Task description: Give again, word for word, each line below starting at the one that contains "obtain ⟨hhigh, hlow⟩" and ending at the one that contains "by rw [Ne, eq_zero_iff_toNat]; omega⟩".

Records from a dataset
- - - -
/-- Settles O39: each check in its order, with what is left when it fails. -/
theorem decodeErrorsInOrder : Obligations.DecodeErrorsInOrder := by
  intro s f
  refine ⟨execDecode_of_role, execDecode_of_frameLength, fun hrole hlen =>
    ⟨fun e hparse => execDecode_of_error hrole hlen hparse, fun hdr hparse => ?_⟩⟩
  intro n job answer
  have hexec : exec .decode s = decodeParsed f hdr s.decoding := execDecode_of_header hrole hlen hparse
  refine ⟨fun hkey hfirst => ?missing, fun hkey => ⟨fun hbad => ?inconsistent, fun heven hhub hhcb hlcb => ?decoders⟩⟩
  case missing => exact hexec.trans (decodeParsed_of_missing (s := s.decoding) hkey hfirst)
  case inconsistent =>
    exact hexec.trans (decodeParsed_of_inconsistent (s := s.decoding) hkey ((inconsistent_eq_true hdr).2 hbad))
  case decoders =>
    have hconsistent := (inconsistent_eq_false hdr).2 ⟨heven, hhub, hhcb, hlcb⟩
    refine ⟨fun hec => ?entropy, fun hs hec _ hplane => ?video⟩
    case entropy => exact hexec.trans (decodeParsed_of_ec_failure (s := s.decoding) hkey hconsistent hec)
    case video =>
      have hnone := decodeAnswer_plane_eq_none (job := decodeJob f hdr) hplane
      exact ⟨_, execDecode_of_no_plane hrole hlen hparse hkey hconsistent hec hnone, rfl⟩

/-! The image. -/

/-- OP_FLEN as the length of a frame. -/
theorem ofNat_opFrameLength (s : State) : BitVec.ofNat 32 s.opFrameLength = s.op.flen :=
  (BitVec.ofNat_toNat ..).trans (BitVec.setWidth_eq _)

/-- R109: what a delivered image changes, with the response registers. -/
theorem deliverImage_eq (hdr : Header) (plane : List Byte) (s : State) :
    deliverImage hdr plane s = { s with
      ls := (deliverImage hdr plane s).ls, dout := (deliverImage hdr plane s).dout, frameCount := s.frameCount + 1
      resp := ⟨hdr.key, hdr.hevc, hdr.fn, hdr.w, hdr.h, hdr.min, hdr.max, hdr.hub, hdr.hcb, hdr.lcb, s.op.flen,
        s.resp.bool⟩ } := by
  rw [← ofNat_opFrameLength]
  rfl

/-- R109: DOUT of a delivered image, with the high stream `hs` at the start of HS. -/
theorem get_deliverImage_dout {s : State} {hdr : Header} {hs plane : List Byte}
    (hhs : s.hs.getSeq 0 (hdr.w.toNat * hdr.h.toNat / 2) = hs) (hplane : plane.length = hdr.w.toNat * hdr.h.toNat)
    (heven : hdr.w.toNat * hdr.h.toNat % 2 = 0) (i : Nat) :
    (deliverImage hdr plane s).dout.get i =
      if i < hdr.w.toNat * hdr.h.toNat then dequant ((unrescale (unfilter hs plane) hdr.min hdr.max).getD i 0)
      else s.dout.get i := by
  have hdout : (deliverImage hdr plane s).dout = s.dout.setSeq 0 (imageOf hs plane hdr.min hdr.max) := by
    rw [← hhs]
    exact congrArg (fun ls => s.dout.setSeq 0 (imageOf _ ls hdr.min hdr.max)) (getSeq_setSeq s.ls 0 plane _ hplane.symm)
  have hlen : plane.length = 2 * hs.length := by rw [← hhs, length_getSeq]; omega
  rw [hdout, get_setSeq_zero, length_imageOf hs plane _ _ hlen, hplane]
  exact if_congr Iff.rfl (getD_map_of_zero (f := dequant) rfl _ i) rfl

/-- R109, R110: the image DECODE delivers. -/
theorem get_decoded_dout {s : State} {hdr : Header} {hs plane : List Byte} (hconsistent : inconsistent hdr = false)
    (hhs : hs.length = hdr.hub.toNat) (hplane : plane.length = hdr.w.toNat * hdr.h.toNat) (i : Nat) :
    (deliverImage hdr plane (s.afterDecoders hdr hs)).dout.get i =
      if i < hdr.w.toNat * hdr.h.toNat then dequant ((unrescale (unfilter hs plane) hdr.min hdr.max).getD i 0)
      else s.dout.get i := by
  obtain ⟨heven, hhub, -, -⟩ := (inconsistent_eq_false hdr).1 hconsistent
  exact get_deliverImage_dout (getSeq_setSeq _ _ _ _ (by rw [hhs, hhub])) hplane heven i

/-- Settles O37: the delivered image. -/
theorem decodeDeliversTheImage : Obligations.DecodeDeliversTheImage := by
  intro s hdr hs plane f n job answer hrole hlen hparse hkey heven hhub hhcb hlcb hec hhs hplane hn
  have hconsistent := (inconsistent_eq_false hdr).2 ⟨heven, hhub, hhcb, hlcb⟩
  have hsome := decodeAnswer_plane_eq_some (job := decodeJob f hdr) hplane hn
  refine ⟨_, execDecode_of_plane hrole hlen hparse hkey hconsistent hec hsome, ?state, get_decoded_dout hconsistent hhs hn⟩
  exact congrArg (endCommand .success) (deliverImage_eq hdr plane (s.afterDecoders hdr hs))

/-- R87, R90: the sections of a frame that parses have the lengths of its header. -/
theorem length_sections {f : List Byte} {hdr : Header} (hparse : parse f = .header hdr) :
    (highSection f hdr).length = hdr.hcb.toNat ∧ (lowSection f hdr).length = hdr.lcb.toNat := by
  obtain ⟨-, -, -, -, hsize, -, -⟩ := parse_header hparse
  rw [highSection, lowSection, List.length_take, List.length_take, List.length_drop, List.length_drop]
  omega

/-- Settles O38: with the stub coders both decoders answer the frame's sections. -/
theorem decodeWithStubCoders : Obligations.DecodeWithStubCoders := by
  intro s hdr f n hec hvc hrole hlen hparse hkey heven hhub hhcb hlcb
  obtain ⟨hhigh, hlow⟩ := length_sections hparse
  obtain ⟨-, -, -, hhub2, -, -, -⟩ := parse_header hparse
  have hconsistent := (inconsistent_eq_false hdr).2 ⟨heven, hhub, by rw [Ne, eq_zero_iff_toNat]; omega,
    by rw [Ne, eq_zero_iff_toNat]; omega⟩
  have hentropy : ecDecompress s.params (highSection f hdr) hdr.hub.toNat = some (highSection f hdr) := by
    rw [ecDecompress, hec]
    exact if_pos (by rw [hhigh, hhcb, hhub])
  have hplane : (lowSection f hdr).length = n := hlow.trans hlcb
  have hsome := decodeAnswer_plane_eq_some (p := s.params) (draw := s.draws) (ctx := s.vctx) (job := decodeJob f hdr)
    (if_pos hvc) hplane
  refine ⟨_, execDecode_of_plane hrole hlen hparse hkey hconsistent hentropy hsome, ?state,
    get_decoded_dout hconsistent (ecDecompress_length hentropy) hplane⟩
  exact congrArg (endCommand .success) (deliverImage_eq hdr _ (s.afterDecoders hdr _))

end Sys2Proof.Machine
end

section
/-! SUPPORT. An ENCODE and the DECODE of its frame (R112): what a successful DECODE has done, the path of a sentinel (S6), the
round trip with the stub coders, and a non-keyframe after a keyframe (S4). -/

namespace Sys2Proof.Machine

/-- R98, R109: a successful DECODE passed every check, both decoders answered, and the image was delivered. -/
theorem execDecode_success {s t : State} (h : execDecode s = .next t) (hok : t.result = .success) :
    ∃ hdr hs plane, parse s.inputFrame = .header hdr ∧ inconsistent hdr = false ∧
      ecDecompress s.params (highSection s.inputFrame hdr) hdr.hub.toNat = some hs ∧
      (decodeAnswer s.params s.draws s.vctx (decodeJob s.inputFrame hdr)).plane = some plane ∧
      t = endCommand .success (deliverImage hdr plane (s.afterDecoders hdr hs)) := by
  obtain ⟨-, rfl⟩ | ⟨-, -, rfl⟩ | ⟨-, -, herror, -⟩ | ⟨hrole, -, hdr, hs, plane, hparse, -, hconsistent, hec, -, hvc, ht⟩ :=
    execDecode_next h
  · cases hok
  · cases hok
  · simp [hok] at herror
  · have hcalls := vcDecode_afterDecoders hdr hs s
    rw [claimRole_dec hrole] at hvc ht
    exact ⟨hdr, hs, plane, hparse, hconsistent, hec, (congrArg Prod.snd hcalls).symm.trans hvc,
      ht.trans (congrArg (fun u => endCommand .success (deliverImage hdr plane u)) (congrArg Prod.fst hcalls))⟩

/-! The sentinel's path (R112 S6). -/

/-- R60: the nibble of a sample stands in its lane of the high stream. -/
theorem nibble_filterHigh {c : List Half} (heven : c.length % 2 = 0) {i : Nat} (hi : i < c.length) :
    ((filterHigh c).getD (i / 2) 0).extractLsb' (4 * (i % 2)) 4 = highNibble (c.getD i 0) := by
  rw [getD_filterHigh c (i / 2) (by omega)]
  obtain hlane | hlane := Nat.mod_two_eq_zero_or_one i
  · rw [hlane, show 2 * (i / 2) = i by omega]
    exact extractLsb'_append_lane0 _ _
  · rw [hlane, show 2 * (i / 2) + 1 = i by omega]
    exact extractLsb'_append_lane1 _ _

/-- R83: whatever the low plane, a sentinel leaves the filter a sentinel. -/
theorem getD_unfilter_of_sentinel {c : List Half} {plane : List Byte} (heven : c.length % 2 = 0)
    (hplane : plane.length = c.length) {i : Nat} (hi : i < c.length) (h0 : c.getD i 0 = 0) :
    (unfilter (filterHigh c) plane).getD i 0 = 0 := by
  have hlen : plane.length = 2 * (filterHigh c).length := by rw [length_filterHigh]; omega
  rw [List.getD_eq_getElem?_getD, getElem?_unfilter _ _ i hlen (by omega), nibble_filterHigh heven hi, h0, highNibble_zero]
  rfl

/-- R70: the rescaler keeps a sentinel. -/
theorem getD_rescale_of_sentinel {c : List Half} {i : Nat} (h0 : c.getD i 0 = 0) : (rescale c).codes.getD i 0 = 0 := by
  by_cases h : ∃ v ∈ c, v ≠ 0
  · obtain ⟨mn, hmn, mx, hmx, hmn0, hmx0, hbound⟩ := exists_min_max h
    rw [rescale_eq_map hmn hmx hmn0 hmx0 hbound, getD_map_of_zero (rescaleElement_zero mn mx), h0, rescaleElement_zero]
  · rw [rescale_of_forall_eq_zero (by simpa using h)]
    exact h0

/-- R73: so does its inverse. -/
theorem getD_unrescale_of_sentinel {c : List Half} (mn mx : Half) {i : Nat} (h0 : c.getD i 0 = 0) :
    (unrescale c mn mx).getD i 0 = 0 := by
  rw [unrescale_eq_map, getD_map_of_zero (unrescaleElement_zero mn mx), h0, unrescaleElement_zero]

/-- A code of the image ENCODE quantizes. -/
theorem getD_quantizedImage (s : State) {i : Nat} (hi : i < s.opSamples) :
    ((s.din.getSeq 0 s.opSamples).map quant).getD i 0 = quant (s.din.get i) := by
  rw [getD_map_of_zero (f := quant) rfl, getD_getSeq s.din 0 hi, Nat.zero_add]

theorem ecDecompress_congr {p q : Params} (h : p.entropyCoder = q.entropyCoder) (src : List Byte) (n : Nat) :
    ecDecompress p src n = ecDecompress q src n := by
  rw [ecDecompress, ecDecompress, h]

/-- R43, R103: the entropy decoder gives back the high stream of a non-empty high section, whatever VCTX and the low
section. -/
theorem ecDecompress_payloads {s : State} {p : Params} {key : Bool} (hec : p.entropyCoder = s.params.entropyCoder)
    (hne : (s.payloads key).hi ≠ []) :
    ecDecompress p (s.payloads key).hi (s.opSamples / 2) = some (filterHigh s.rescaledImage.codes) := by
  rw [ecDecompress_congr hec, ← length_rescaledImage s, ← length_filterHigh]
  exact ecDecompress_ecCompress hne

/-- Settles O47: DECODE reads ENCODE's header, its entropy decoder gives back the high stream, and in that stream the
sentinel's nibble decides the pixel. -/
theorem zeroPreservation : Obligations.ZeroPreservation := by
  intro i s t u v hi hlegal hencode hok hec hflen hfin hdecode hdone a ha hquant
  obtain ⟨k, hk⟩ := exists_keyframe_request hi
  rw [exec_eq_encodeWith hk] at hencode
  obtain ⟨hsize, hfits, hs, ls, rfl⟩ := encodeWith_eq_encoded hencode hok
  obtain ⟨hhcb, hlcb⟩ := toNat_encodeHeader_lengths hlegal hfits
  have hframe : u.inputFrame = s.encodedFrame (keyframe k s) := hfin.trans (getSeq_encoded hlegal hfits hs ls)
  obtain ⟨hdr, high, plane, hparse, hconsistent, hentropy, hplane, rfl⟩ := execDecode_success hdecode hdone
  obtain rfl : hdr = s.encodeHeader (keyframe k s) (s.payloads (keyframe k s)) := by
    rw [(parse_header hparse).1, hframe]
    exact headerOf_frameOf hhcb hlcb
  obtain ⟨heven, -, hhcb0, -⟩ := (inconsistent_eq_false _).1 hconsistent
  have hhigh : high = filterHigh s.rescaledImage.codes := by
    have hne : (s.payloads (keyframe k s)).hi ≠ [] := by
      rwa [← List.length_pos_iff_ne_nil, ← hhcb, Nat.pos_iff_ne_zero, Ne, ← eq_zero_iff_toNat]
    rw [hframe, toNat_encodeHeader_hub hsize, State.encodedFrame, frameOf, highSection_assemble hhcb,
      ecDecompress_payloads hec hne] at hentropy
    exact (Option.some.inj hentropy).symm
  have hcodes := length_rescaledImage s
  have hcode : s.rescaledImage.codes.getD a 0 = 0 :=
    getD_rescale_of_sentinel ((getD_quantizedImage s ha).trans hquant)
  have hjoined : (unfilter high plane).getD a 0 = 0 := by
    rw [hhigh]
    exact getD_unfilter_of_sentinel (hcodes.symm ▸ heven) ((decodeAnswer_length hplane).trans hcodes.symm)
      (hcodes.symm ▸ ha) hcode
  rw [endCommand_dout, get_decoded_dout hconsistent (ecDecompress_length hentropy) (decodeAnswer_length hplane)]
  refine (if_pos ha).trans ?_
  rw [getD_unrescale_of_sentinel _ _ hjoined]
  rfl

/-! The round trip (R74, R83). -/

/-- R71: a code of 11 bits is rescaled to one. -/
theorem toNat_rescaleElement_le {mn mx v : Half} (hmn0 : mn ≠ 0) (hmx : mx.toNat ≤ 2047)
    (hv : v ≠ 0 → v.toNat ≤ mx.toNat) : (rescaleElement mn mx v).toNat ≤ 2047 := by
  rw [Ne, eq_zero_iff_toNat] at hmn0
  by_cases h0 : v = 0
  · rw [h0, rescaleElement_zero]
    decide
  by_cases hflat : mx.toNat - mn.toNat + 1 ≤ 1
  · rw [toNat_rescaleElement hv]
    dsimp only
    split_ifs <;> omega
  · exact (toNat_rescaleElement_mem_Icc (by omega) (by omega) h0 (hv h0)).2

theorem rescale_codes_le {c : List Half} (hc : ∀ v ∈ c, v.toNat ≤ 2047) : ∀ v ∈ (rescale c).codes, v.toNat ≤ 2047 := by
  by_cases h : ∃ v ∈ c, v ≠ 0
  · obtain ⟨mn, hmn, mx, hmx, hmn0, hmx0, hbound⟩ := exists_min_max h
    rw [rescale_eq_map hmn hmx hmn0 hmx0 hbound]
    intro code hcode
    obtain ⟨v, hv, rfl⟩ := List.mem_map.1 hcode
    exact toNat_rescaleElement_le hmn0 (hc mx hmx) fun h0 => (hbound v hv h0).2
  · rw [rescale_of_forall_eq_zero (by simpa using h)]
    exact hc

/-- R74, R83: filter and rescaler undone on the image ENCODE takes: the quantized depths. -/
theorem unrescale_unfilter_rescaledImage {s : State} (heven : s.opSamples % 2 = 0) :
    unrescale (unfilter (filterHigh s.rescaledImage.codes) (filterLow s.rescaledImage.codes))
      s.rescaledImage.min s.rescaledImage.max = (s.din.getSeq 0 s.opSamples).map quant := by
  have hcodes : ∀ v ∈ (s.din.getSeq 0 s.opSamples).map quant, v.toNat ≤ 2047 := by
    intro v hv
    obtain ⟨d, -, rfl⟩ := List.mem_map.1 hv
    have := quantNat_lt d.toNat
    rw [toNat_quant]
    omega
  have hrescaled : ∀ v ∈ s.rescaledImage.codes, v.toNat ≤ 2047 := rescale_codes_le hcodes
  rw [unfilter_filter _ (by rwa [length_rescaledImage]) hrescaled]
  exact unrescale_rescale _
- - - -
Task output:
  obtain ⟨hhigh, hlow⟩ := length_sections hparse
  obtain ⟨-, -, -, hhub2, -, -, -⟩ := parse_header hparse
  have hconsistent := (inconsistent_eq_false hdr).2 ⟨heven, hhub, by rw [Ne, eq_zero_iff_toNat]; omega,
    by rw [Ne, eq_zero_iff_toNat]; omega⟩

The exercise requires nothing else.